### What is needed
The line that contains "op.queue && !f.follows id op)" marks the start. Output it and all remaining lines exactly, through the final line of the listing.

### Provided entries

-- ==== Sys2Proof/Machine/Commands.lean ====
section
/-! DEFINITION. What all commands share: queues and fences (R175, R267), leave (R15, R344), trace records (R430), held
translations (R182, R248), and the completion record (R185, R254, R255). -/

namespace Sys2Proof.Machine

/-- A device step that cannot happen in this state (log 8). -/
def notNow : Out := .fault .notEnabled

/-! ### Trace records (R430) -/

/-- The engine of an operation in its trace records and the clock that it reads (R430): the attention engine that runs it,
else a core engine, which for matrix and correcting commands has the number of the slice. -/
def State.traceUnit (s : State) (id : Nat) (op : Op) : Nat × Nat :=
  match s.attn.engines.find? fun e => e.2.op = id with
  | some (k, _) => (k % 16, 256 + k)
  | none => (if op.queue = 3 then bits op.place 9 8 else 0, op.core)

/-- A record appended to a grid's trace buffer (R430); one that does not fit or faults is counted as dropped. -/
def State.traceRec (s : State) (grid : Nat) (rec : Bytes) : State :=
  match s.gridOf grid with
  | none => s
  | some gr =>
    let drop (s : State) : State := s.modGrid grid fun g => { g with tdrop := g.tdrop + 1 }
    if gr.tlen = 0 then s
    else if gr.tlen < gr.tused + 32 then drop s
    else
      match s.writeVa (outside gr.ctx) (gr.tbuf + gr.tused) rec with
      | (.ok _, s) => s.modGrid grid fun g => { g with tused := g.tused + 32 }
      | (.fault _ _, s) => drop s

/-- The bytes of a trace record (R430). -/
def traceBytes (kind opc queue core eng : Nat) (seq : Nat) (clock : DWord) (place aux : Nat) : Bytes :=
  leBytes 2 kind ++ leBytes 2 opc ++ leBytes 1 queue ++ leBytes 1 (dieOfCore core)
    ++ leBytes 1 (core % Config.coresPerDie) ++ leBytes 1 eng ++ leBytes 8 seq ++ leBytes 8 clock.toNat
    ++ leBytes 2 (place % 16384) ++ leBytes 2 0 ++ leBytes 4 aux

/-- A trace record of a command (R430): 1 start, 2 split, 3 resume, 4 leave granted, 5 end. -/
def State.trace (s : State) (id kind aux : Nat) : State :=
  match sfind s.ops id with
  | none => s
  | some op =>
    let (eng, clk) := s.traceUnit id op
    s.traceRec op.grid (traceBytes kind op.opc op.queue op.core eng op.seq (s.cycle clk) op.place aux)

/-- A command with the others of its quartet (R291). -/
def State.command (s : State) (id : Nat) : List Nat :=
  match sfind s.ops id with | some op => id :: op.mates | none => []

/-- A trace record of every operation of a command (R430). -/
def State.traceAll (s : State) (id kind aux : Nat) : State := (s.command id).foldl (fun s i => s.trace i kind aux) s

/-! ### Queues -/

/-- An operation that runs does not hold back later ones of its queue once its unit has it (R211, R302). -/
def Work.detached : Work → Bool
  | .attn _ _ _ => true
  | .sweep fn _ _ => fn == 1
  | .shedj _ _ _ => true
  | .cbw _ _ _ => true
  | _ => false

/-- The tiles that an operation accesses until its work is over (R284). -/
def Work.tiles : Work → List Nat
  | .mma w => [w.tile]
  | .mrd _ t _ _ _ _ _ => t.toList
  | .mwr _ t _ _ => [t]
  | .cor w => w.tile.toList ++ w.build.toList
  | _ => []

/-- An operation of the group still accesses the tile (R284). -/
def State.tileBusy (s : State) (gid key : Nat) : Bool :=
  s.ops.any fun e => e.2.gid = gid && e.2.phase ≠ .ended && e.2.phase ≠ .heldBack && e.2.work.tiles.contains key

/-- Two operations of the matrix queue access one tile (R287). -/
def Op.sharesTile (e later : Op) : Bool := e.gid == later.gid && e.work.tiles.any later.work.tiles.contains

/-- A later `mma` on the tile name of an `mrd` or `mwr` starts once that has completed (R196). -/
def Op.interlocks (e later : Op) : Bool :=
  e.gid == later.gid && match e.work, later.work with
    | .mrd name _ _ _ _ _ _, .mma w => name == w.name
    | .mwr name _ _ _, .mma w => name == w.name
    | _, _ => false

/-- An earlier operation of the queue holds back a later one (R249, R267, R287); an `attn` that asks for its leave has
been handed over, and a key-value command runs to its completion (R302). -/
def Op.holdsBack (e later : Op) : Bool :=
  match e.phase with
  | .queued => true
  | .leave => match e.work with | .attn _ _ _ => false | _ => true
  | .running => if e.queue = 3 then e.sharesTile later || e.interlocks later else !e.work.detached
  | .logged => e.gid == later.gid
  | .saved => false
  | .ended => e.interlocks later || match e.work with | .kv _ _ _ _ _ => true | _ => false
  | .heldBack => false

/-- An operation, by its number, is ahead of another one of its queue: one that has started is, and otherwise the order of entry
counts, in which those that have come back to the head stand first (R249, R267, R348). -/
def Op.ahead (k : Nat) (e : Op) (id : Nat) (op : Op) : Bool :=
  k != id && ((e.phase != .queued && e.phase != .logged) || inFront e.gid e.lead k op.gid op.lead id)

/-- No operation ahead of it in its queue holds the operation back. -/
def State.atHead (s : State) (id : Nat) (op : Op) : Bool :=
  s.ops.all fun e => !(e.2.ahead e.1 id op && e.2.core = op.core && e.2.queue = op.queue && e.2.holdsBack op)

/-- No `qfence` entry holds the operation back (R175): everything that entered a named queue before the entry is over. A command
that a pre-emption has saved has left its queue, and no entry waits for it while it is off (log 40). -/
def State.pastFences (s : State) (id : Nat) (op : Op) : Bool :=
  s.qfences.all fun f =>
    !(f.core = op.core && f.mask.testBit op.queue && !f.follows id op)
      || s.ops.all fun e =>
        !(f.follows e.1 e.2 && e.2.core = f.core && e.2.queue < 6 && f.mask.testBit e.2.queue && e.2.phase ≠ .saved)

### Task answer
    !(f.core = op.core && f.mask.testBit op.queue && !f.follows id op)
      || s.ops.all fun e =>
        !(f.follows e.1 e.2 && e.2.core = f.core && e.2.queue < 6 && f.mask.testBit e.2.queue && e.2.phase ≠ .saved)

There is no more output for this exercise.